Klareco leverages Esperanto's regular grammar to replace most traditional LLM components with programmatic structure:
- 100% deterministic: Parser, deparser, morphology, grammar checker, symbolic reasoner
- Minimal learned: Root embeddings (320K params) + Reasoning Core (20-100M params)
- The thesis: By making grammar explicit through ASTs, a small reasoning core can match larger models while being fully explainable and grammatically perfect.
Core Thesis: Traditional LLMs waste capacity learning grammar.
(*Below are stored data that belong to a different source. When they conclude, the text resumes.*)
-- ==== Sys2Proof/Machine/Solver.lean ====
section
/-!
DEFINITION. Machine/Solver.lean: the sparse solver unit (R500 to R515).
-/

namespace Sys2Proof.Machine

/-! ### The descriptor -/

/-- N, NNZ, MAXIT and the offsets of a descriptor. -/
def ssuN (d : List Byte) : Nat := bitsOf (descWord d 0x04) 12 0
def ssuNnz (d : List Byte) : Nat := bitsOf (descWord d 0x08) 16 0
def ssuMaxit (d : List Byte) : Nat := bitsOf (descWord d 0x0C) 12 0
def ssuOut (d : List Byte) : Nat := reflexBase + bitsOf (descWord d 0x28) 22 0
def ssuWork (d : List Byte) : Nat := reflexBase + bitsOf (descWord d 0x2C) 22 0

/-- Exponent k: EA, EB, EX, ER, EP, EQ, EZ in turn (R506). -/
def ssuExp (d : List Byte) (k : Nat) : Int := sext 8 ((d.getD (0x10 + k) 0).toNat)

/-- Is an offset field within its bits, and a multiple of `m`. -/
def offsetOk (d : List Byte) (o m : Nat) : Bool :=
  decide (bitsOf (descWord d o) 31 23 = 0 ∧ descWord d o % m = 0)

/-- Does the descriptor keep to its table. -/
def descOk (d : List Byte) : Bool :=
  let w0 := descWord d 0
  let wc := descWord d 0x0C
  decide (bitsOf w0 3 0 = 1 ∧ bitsOf w0 7 4 = 0 ∧ bitsOf w0 31 10 = 0) &&
  decide (1 ≤ ssuN d ∧ ssuN d ≤ 4096 ∧ bitsOf (descWord d 4) 31 13 = 0) &&
  decide (1 ≤ ssuNnz d ∧ ssuNnz d ≤ 65536 ∧ bitsOf (descWord d 8) 31 17 = 0) &&
  decide (1 ≤ ssuMaxit d ∧ ssuMaxit d ≤ 4096 ∧ bitsOf wc 15 13 = 0 ∧ bitsOf wc 31 21 = 0) &&
  ((List.range 7).all fun k => decide (-32 ≤ ssuExp d k ∧ ssuExp d k ≤ 31)) &&
  decide (bitsOf (descWord d 0x14) 31 24 = 0) &&
  ([0x18, 0x1C, 0x20, 0x24, 0x28].all fun o => offsetOk d o 4) && offsetOk d 0x2C 8 &&
  decide (bitsOf (descWord d 0x30) 14 14 = 0 ∧ bitsOf (descWord d 0x30) 31 16 = 0 ∧
    bitsOf (descWord d 0x34) 31 24 = 0 ∧ descWord d 0x38 = 0 ∧ descWord d 0x3C = 0)

/-- Do `n` bytes at `a` lie in Reflex SRAM. -/
def inReflex (a n : Nat) : Bool := decide (reflexBase ≤ a ∧ a + n ≤ reflexBase + 0x800000)

/-- Does every array of the descriptor lie in Reflex SRAM. -/
def descInside (d : List Byte) : Bool :=
  ((ssuArrays d).all fun r => inReflex r.1 r.2) && inReflex (ssuOut d) (16 + 4 * ssuN d) &&
    inReflex (ssuWork d) (36 * ssuN d)

/-! ### The problem -/

/-- A problem as the SSU reads it: rows of (column, value code), and b. -/
structure Problem where
  rows : List (List (Nat × Int))
  b : List Int
  deriving DecidableEq, Repr

/-- `n` unsigned numbers of `w` bytes from address a. -/
def State.readArray (s : State) (a w n : Nat) : List Nat := (List.range n).map fun i => s.readNat (a + w * i) w

/-- The row pointers. -/
def State.rowPtrs (s : State) (d : List Byte) : List Nat :=
  s.readArray (reflexBase + bitsOf (descWord d 0x18) 22 0) 4 (ssuN d + 1)

/-- The value codes and b, as words. -/
def State.ssuVals (s : State) (d : List Byte) : List Nat :=
  s.readArray (reflexBase + bitsOf (descWord d 0x20) 22 0) 4 (ssuNnz d)
def State.ssuB (s : State) (d : List Byte) : List Nat :=
  s.readArray (reflexBase + bitsOf (descWord d 0x24) 22 0) 4 (ssuN d)

/-- The entries of A in storage order. -/
def State.ssuEntries (s : State) (d : List Byte) : List (Nat × Int) :=
  (s.readArray (reflexBase + bitsOf (descWord d 0x1C) 22 0) 2 (ssuNnz d)).zip ((s.ssuVals d).map (sext 32))

/-- Does a list rise, strictly with `strict`. -/
def rising (strict : Bool) : List Nat → Bool
  | a :: b :: t => (if strict then decide (a < b) else decide (a ≤ b)) && rising strict (b :: t)
  | _ => true

/-- Cut the entries into rows by the row pointers. -/
def cutRows (es : List (Nat × Int)) : List Nat → List (List (Nat × Int))
  | a :: b :: t => ((es.drop a).take (b - a)) :: cutRows es (b :: t)
  | _ => []

/-- The problem that a descriptor names. -/
def State.ssuProblem (s : State) (d : List Byte) : Problem :=
  ⟨cutRows (s.ssuEntries d) (s.rowPtrs d), (s.ssuB d).map (sext 32)⟩

/-- Does row i hold its diagonal entry. -/
def hasDiag (i : Nat) (row : List (Nat × Int)) : Bool := row.any fun e => e.1 = i

/-- The structure of A is as R505 states. -/
def State.ssuStructureOk (s : State) (d : List Byte) : Bool :=
  let ptr := s.rowPtrs d
  let rows := (s.ssuProblem d).rows
  ptr.head? == some 0 && ptr.getLast? == some (ssuNnz d) && rising false ptr &&
    (rows.all fun r => rising true (r.map (·.1)) && r.all fun e => decide (e.1 < ssuN d)) &&
    (bitsOf (descWord d 0) 8 8 = 0 ||
      (List.range (ssuN d)).all fun i => hasDiag i (rows.getD i []))

/-- An input element is not-a-number. -/
def State.ssuNan (s : State) (d : List Byte) : Bool :=
  (s.ssuVals d).contains 0x80000000 || (s.ssuB d).contains 0x80000000

/-! ### Scalars and vectors (R506 to R508) -/

/-- A value in the scalar format: a mantissa of 62 bits, rounded to nearest with ties to even. -/
def scalRound : Num → Num
  | .fin g m e =>
    let k := Nat.log2 m
    if k ≤ 61 then .fin g m e else .fin g (shiftRound m (k - 61) .nearest) (e + (k - 61 : Nat))
  | x => x

/-- The scalar of an exact sum v × 2^e. -/
def scalOf (v e : Int) : Num := scalRound (numOfInt v e false)

/-- Quotient of two scalars. -/
def scalDiv (x y : Num) : Num := scalRound (x.div y)

/-- Is a scalar positive. -/
def scalPos (x : Num) : Bool := (Num.fin false 0 0).lt x

/-- v × 2^e rounded to a multiple of 2^q by r() (R452, R507). -/
def toScale (v e q : Int) : Int := if q ≤ e then v * 2 ^ (e - q).toNat else roundR v (q - e).toNat

/-- Scalar times element v × 2^f, rounded to a multiple of 2^q. -/
def scalTimes (x : Num) (v f q : Int) : Int :=
  match x with
  | .fin g m e => toScale ((if g then -(m : Int) else m) * v) (e + f) q
  | _ => 0

/-- Is a Q1.31 or Q16.16 value within R158. -/
def inQ (v : Int) : Bool := decide (-(2 ^ 31 - 1) ≤ v ∧ v ≤ 2 ^ 31 - 1)

/-- Is an internal x within 64 bits. -/
def inX (v : Int) : Bool := decide (-(2 ^ 63) ≤ v ∧ v ≤ 2 ^ 63 - 1)

/-- The dot product of two vectors of codes. -/
def dot : List Int → List Int → Int
  | a :: as, b :: bs => a * b + dot as bs
  | _, _ => 0

/-- One row of A times a vector of codes. -/
def rowTimes (row : List (Nat × Int)) (v : List Int) : Int :=
  row.foldl (fun t e => t + e.2 * v.getD e.1 0) 0

/-! ### The method (R509) -/

/-- The vectors and scalars of a solve. -/
structure Cg where
  x : List Int
  r : List Int
  z : List Int
  p : List Int
  q : List Int
  rho : Num
  k : Nat
  deriving DecidableEq, Repr

/-- Status codes (R513). -/
def ssuConverged : Nat := 0
def ssuNotConverged : Nat := 1
def ssuIllPosed : Nat := 2
def ssuRange : Nat := 3
def ssuInputNan : Nat := 4
def ssuTimeout : Nat := 5
def ssuDescInvalid : Nat := 6
def ssuDrained : Nat := 7
def ssuMemory : Nat := 8

/-- The scale exponents of r, p, q, z and x: their least significant bits. -/
def lsbR (d : List Byte) : Int := ssuExp d 3 - 31
def lsbP (d : List Byte) : Int := ssuExp d 4 - 31
def lsbQ (d : List Byte) : Int := ssuExp d 5 - 31
def lsbZ (d : List Byte) : Int := ssuExp d 6 - 31
def lsbX (d : List Byte) : Int := ssuExp d 2 - 48
def lsbA (d : List Byte) : Int := ssuExp d 0 - 31
def lsbB (d : List Byte) : Int := ssuExp d 1 - 16

/-- The diagonal codes. -/
def Problem.diag (a : Problem) : List Int :=
  (List.range a.rows.length).map fun i =>
    ((a.rows.getD i []).find? fun e => e.1 = i).elim 0 (·.2)

/-- The inverse of the diagonal in the scalar format, or 1 (R509). -/
def Problem.dinv (a : Problem) (d : List Byte) : List Num :=
  if bitsOf (descWord d 0) 8 8 = 0 then a.rows.map fun _ => .fin false 1 0
  else a.diag.map fun c => scalDiv (.fin false 1 0) (numOfInt c (lsbA d) false)

/-- z = Dinv × r to scale EZ. -/
def precondition (d : List Byte) (dinv : List Num) (r : List Int) : List Int :=
  List.zipWith (fun g v => scalTimes g v (lsbR d) (lsbZ d)) dinv r

/-- b − A x to scale ER: the exact value of each row, at the smaller of the two scales. -/
def residual (d : List Byte) (a : Problem) (x : List Int) : List Int :=
  let ea := lsbA d + lsbX d
  let lo := min ea (lsbB d)
  List.zipWith (fun row b =>
    toScale (b * 2 ^ (lsbB d - lo).toNat - rowTimes row x * 2 ^ (ea - lo).toNat) lo (lsbR d)) a.rows a.b

/-- The state before the first iteration. -/
def cgStart (d : List Byte) (a : Problem) (x : List Int) : Cg :=
  let r := residual d a x
  let z := precondition d (a.dinv d) r
  { x := x, r := r, z := z, p := z.map fun v => toScale v (lsbZ d) (lsbP d), q := [],
    rho := scalOf (dot r z) (lsbR d + lsbZ d), k := 0 }
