/-! ### Publication (R436) -/

/-- Is a vote word occupied, and contested (R427). -/
def voteOccupied (w : Word) : Bool := (List.range 16).any fun k => 2 ≤ fieldOf w (2 * k + 1) (2 * k)
def voteContested (w : Word) : Bool :=
  (List.range 16).any fun k => 2 ≤ fieldOf w (2 * k + 1) (2 * k) &&
    (List.range 16).any fun m => m ≠ k && fieldOf w (2 * m + 1) (2 * m) = 1

/-- The cell that holds a track's (X, Y). -/
def State.trackCell (s : State) (t : Track) : Option Nat :=
  match fFixed t.x.pos, fFixed t.y.pos with
  | some x, some y =>
    let w : Int := s.qdr.cellMm * 2 ^ 149
    let n : Int := s.gridN
    let i := 1000 * x / w + n / 2
    let j := 1000 * y / w + n / 2
    if 0 ≤ i ∧ i < n ∧ 0 ≤ j ∧ j < n then some (j * n + i).toNat else none
  | _, _ => none

/-- The vote word of a cell. -/
def State.voteWord (s : State) (c : Nat) : Word := spGet (fun _ => 0) s.qdr.votes c

/-- One axis of a track record. -/
def TrackAxis.cov (a : TrackAxis) (ca : Bool) : List Byte :=
  natToBytes 4 a.p00 ++ natToBytes 4 a.p01 ++ natToBytes 4 a.p11 ++ natToBytes 4 (if ca then a.p22 else 0)

/-- The 128-byte record of a track slot. -/
def State.trackRecord (s : State) (n : Nat) : List Byte :=
  match s.qdr.tracks.find? fun x => x.1 = n with
  | none => List.replicate 128 0
  | some (_, t) =>
    let cont := match s.trackCell t with
      | some c => voteContested (s.voteWord c)
      | none => false
    let w (v : Nat) : List Byte := natToBytes 4 v
    w t.id.toNat ++ w (t.life + 4 * b2n t.ca + 8 * b2n cont + 256 * t.hits + 65536 * t.misses + 2 ^ 24 * t.cls) ++
      w t.sources ++ w t.score ++ w t.x.pos ++ w t.y.pos ++ w t.z.pos ++ w t.x.vel ++ w t.y.vel ++ w t.z.vel ++
      w t.x.acc ++ w t.y.acc ++ w t.z.acc ++ w t.len ++ w t.wid ++ w t.hei ++ t.x.cov t.ca ++ t.y.cov t.ca ++
      t.z.cov t.ca ++ w t.sec ++ w t.ns ++ w t.det ++ w 0

/-- LIVE and CONFIRMED. -/
def liveCount (ts : List (Nat × Track)) : Nat := ts.length
def confirmedCount (ts : List (Nat × Track)) : Nat := (ts.filter fun t => 2 ≤ t.2.life).length

/-- A bitmap over the cells, little-endian. -/
def bitmap (f : Nat → Bool) (n : Nat) : List Byte :=
  (List.range (n / 8)).map fun k => BitVec.ofNat 8 <|
    (List.range 8).foldl (fun v b => v + b2n (f (8 * k + b)) * 2 ^ b) 0

/-- The bytes of a publication (R436). -/
def State.publication (s : State) (d : List Byte) : List Byte :=
  let n := s.gridN
  let cells := List.range (n * n)
  let w (v : Nat) : List Byte := natToBytes 4 v
  w s.qdr.pubSeq.toNat ++ w (liveCount s.qdr.tracks + 65536 * confirmedCount s.qdr.tracks) ++ natToBytes 8 s.beat ++
    natToBytes 8 (descAddr d 0x30) ++ w (bitsOf (descWord d 0x38) 29 0) ++ w (s.qdr.cellMm + 65536 * s.qdr.nLog2) ++
    w (cells.filter fun c => voteContested (s.voteWord c)).length ++
    w (cells.filter fun c => voteOccupied (s.voteWord c)).length ++
    w (s.fget Reg.qdrCalSel 0 0) ++ List.replicate 20 0 ++
    (List.range 1024).flatMap s.trackRecord ++ cells.flatMap (fun c => w (s.voteWord c).toNat) ++
    bitmap (fun c => voteContested (s.voteWord c)) (n * n)

/-- The stride of the publication buffers (R436). -/
def State.pubStride (s : State) : Nat :=
  let n := s.gridN
  ceilDiv (64 + 131072 + 4 * n * n + n * n / 8) 64 * 64

/-- NBUF (R436). -/
def State.pubBufs (s : State) : Nat := max 1 (s.fget Reg.qdrPubCfg 1 0) + 1

/-- Is a publication buffer free. -/
def State.pubFree (s : State) : Bool :=
  (s.mainOn || !s.bit Reg.qdrPubCfg 2) && decide ((s.qdr.pubSeq - s.pubRelease).toNat < s.pubBufs)

/-- A publication is written, and its buckle set: the state and its code. -/
def State.publish (s : State) (d : List Byte) : State × Nat :=
  let q := s.qdr.pubSeq
  let a := reflexBase + s.fget Reg.qdrPubBase 22 6 * 64 + s.pubStride * (q.toNat % s.pubBufs)
  let bs := s.publication d
  if !inReflex a bs.length then (s, 5)
  else
    match s.qdrStore a bs with
    | (t, 0) =>
      let t := if (List.range (s.gridN * s.gridN)).any fun c => voteContested (s.voteWord c) then
          t.flag Reg.qdrStatus 7 else t
      ((t.withQdr fun r => { r with pubSeq := q + 1 }).bklSet .quadrille (s.fget Reg.qdrPubBkl 13 0) (q + 1), 0)
    | r => r

/-- PUBLISH (R436). -/
def execPublish (s : State) : Out :=
  .next <| s.qdrTake 6 (fun s _ => 64 + s.pubStride / 64) fun s d r =>
    if s.pubFree then
      let (s, c) := s.publish d
      (s, r.2.fail c)
    else ((s.count Reg.qdrPubSkipCount 1).flag Reg.qdrStatus 8, r.2)

/-! ### The end of a job (R413, R414, R435) -/

/-- QDR_TRACKS follows the table. -/
def State.showTracks (s : State) : State :=
  s.rset Reg.qdrTracks (toWord (liveCount s.qdr.tracks + 65536 * confirmedCount s.qdr.tracks))

/-- TRK_CLEAR (R435). -/
def State.trackClear (s : State) : State :=
  if s.qdr.job.isSome then s.withQdr fun q => { q with clear := true }
  else (s.withQdr fun q => { q with tracks := [], clear := false }).showTracks

/-- The table that a job computed is applied (R435). -/
def State.applyTracks (s : State) (j : QdrJob) : State :=
  match j.tracks with
  | none => s
  | some (ts, id) =>
    let s := ((s.withQdr fun q => { q with tracks := ts, nextId := id }).count Reg.qdrTrackDeletedCount
      j.deleted).count Reg.qdrTrackRefusedCount j.refused
    (if j.refused = 0 then s else s.flag Reg.qdrStatus 6).showTracks

/-- The end of job j. -/
def State.jobEnd (s : State) (j : QdrJob) : State :=
  let s := if j.code = 0 then s.applyTracks j else s
  let s := s.writeNat (s.qdrSlot j.index + 0x3C) 4 (j.code + 2 ^ 31)
  let s := (s.rset Reg.qdrRingHead (j.index + 1)).bump Reg.qdrJobCount 1
  let s := s.withQdr fun q => { q with job := none }
  let s := if s.qdr.clear then s.trackClear else s
  let s := if j.code = 0 then
      (let w := descWord j.desc 4
       if bitsOf w 31 31 = 1 then s.bklAdd .quadrille (bitsOf w 29 16) 1 else s)
    else
      ((s.flag Reg.qdrStatus 4).flag Reg.qdrStatus 2).rset Reg.qdrLastErr
        (toWord (j.code + 256 * j.kind + 65536 * (j.index.toNat % 65536)))
  if s.qdrState = 2 then (s.fset Reg.qdrStatus 1 0 3).flag Reg.qdrStatus 5 else s.fset Reg.qdrStatus 1 0 0

/-- Can a job have taken its cycles by now (R438): 6.4 CLK_RFX cycles to the beat. -/
def State.jobDue (s : State) (j : QdrJob) : Bool := decide (10 * j.cycles ≤ 64 * (s.beat + 1 - j.start))

/-- QDR_JOB_END (R413, R414, R438). A descriptor with an unknown JOB ends here with code 0x01. -/
def execQdrJobEnd (s : State) : Out :=
  .next <|
    match s.qdr.job with
    | some j => if s.jobDue j then s.jobEnd j else s
    | none =>
      match s.qdrNext with
      | none => s
      | some d =>
        if qJob d ≤ 6 then s else s.jobEnd ⟨s.rget Reg.qdrRingHead, qJob d, 1, d, none, 0, 0, s.beat, 0⟩

/-! ### Register writes -/

/-- A write is ignored (R412, R437). -/
def State.qdrRefuse (s : State) : State := s.flag Reg.qdrStatus 9

/-- A write of QDR_RING_TAIL (R412). -/
def State.qdrTailWrite (s : State) (v : Word) : State :=
  if s.qdrRingSize < (v - s.rget Reg.qdrRingHead).toNat then s.qdrRefuse else s.rset Reg.qdrRingTail v

/-- QDR_RING_TAIL_WRITE (R412). -/
def execQdrRingTailWrite (who : Initiator) (value : Word) (s : State) : Out :=
  .next (s.softWrite who Reg.qdrRingTail value fun s v => s.qdrTailWrite v)

/-- ENABLE (R440). -/
def State.qdrEnable (s : State) (on : Bool) : State :=
  if on then
    (if 2 ≤ s.qdrState then s.fset Reg.qdrStatus 1 0 (if s.qdr.job.isSome then 1 else 0) else s)
  else if s.qdr.job.isSome then (if s.qdrState = 1 then s.fset Reg.qdrStatus 1 0 2 else s)
  else if s.qdrState = 3 then s
  else (s.fset Reg.qdrStatus 1 0 3).flag Reg.qdrStatus 5

/-- A write of QDR_CTRL: ENABLE, then TRK_CLEAR, then RESUME. -/
def State.qdrCtrlWrite (s : State) (v : Word) : State :=
  let s := (s.putRw Reg.qdrCtrl v).qdrEnable (bitOf v 0)
  let s := if bitOf v 2 then s.trackClear else s
  if bitOf v 1 then s.bput Reg.qdrStatus 2 false else s

/-- A write of QDR_CTRL by a command row. -/
def qdrCommand (who : Initiator) (v : Word) (s : State) : Out :=
  .next (s.softWrite who Reg.qdrCtrl v fun s v => s.qdrCtrlWrite v)

/-- QDR_RESUME (R414). -/
def execQdrResume (who : Initiator) (value : Word) (s : State) : Out := qdrCommand who (value ||| 2) s

/-- QDR_TRACK_CLEAR (R435). -/
def execQdrTrackClear (who : Initiator) (value : Word) (s : State) : Out := qdrCommand who (value ||| 4) s

/-- QDR_DISABLE (R440). -/
def execQdrDisable (who : Initiator) (value : Word) (s : State) : Out := qdrCommand who (value &&& ~~~ 1) s

/-- QDR_ENABLE (R440). -/
def execQdrEnable (who : Initiator) (value : Word) (s : State) : Out := qdrCommand who (value ||| 1) s

/-- A write of QDR_PUB_RELEASE: ignored with REL_SRC = 1, as ING_STRn_RELEASE is (R400, R436). -/
def State.pubReleaseWrite (s : State) (v : Word) : State :=
  if s.bit Reg.qdrPubCfg 2 then s else s.putRw Reg.qdrPubRelease v

/-- QDR_PUB_RELEASE_WRITE (R436). -/
def execQdrPubReleaseWrite (who : Initiator) (value : Word) (s : State) : Out :=
  .next (s.softWrite who Reg.qdrPubRelease value fun s v => s.pubReleaseWrite v)

/-- Does Quadrille accept a configuration write now (R437). -/
def State.qdrQuiet (s : State) : Bool :=
  (s.qdrState = 0 || s.qdrState = 3) && s.rget Reg.qdrRingHead = s.rget Reg.qdrRingTail

/-- A write of QDR_GRID_CFG, QDR_PUB_CFG or QDR_PUB_BASE (R437). -/
def State.qdrCfgWrite (s : State) (o : Nat) (v : Word) : State :=
  if s.qdrQuiet then s.putRw (0x10120000 + o) v else s.qdrRefuse

/-- QDR_CONFIG_WRITE (R437). -/
def execQdrConfigWrite (who : Initiator) (offset : Nat) (value : Word) (s : State) : Out :=
  s.named (decide (offset = 0x48 ∨ offset = 0x54 ∨ offset = 0x58)) <|
    s.softWrite who (0x10120000 + offset) value fun s v => s.qdrCfgWrite offset v

/-- Is a write of QDR_RING_CFG accepted (R412). -/
def State.ringCfgOk (s : State) (v : Word) : Bool :=
  let e := fieldOf v 27 24
  !s.bit Reg.qdrCtrl 0 && decide (4 ≤ e ∧ e ≤ 12 ∧ fieldOf v 22 0 % (64 * 2 ^ e) = 0)

/-- The write rule of the QDR_ block. -/
def State.qdrWrite (s : State) (o : Nat) (v : Word) : State :=
  if o = 0x04 then s.qdrCtrlWrite v
  else if o = 0x10 then (if s.ringCfgOk v then s.putRw Reg.qdrRingCfg v else s.qdrRefuse)
  else if o = 0x14 then s.qdrTailWrite v
  else if o = 0x48 ∨ o = 0x54 ∨ o = 0x58 then s.qdrCfgWrite o v
  else if o = 0x60 then s.pubReleaseWrite v
  else s.putTyped (0x10120000 + o) v 0

end Sys2Proof.Machine
end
By factoring out linguistic structure programmatically, we can focus all learned parameters on reasoning.
Architectural Approach: Multi-model semantic system (M0/Stage1/M1/M2/M3)
- Each model solves ONE semantic problem (selectional preference, taxonomy, discourse)
- Models compose together on top of deterministic AST foundation
- Explainable through decomposable contributions (what came from rules vs learned models)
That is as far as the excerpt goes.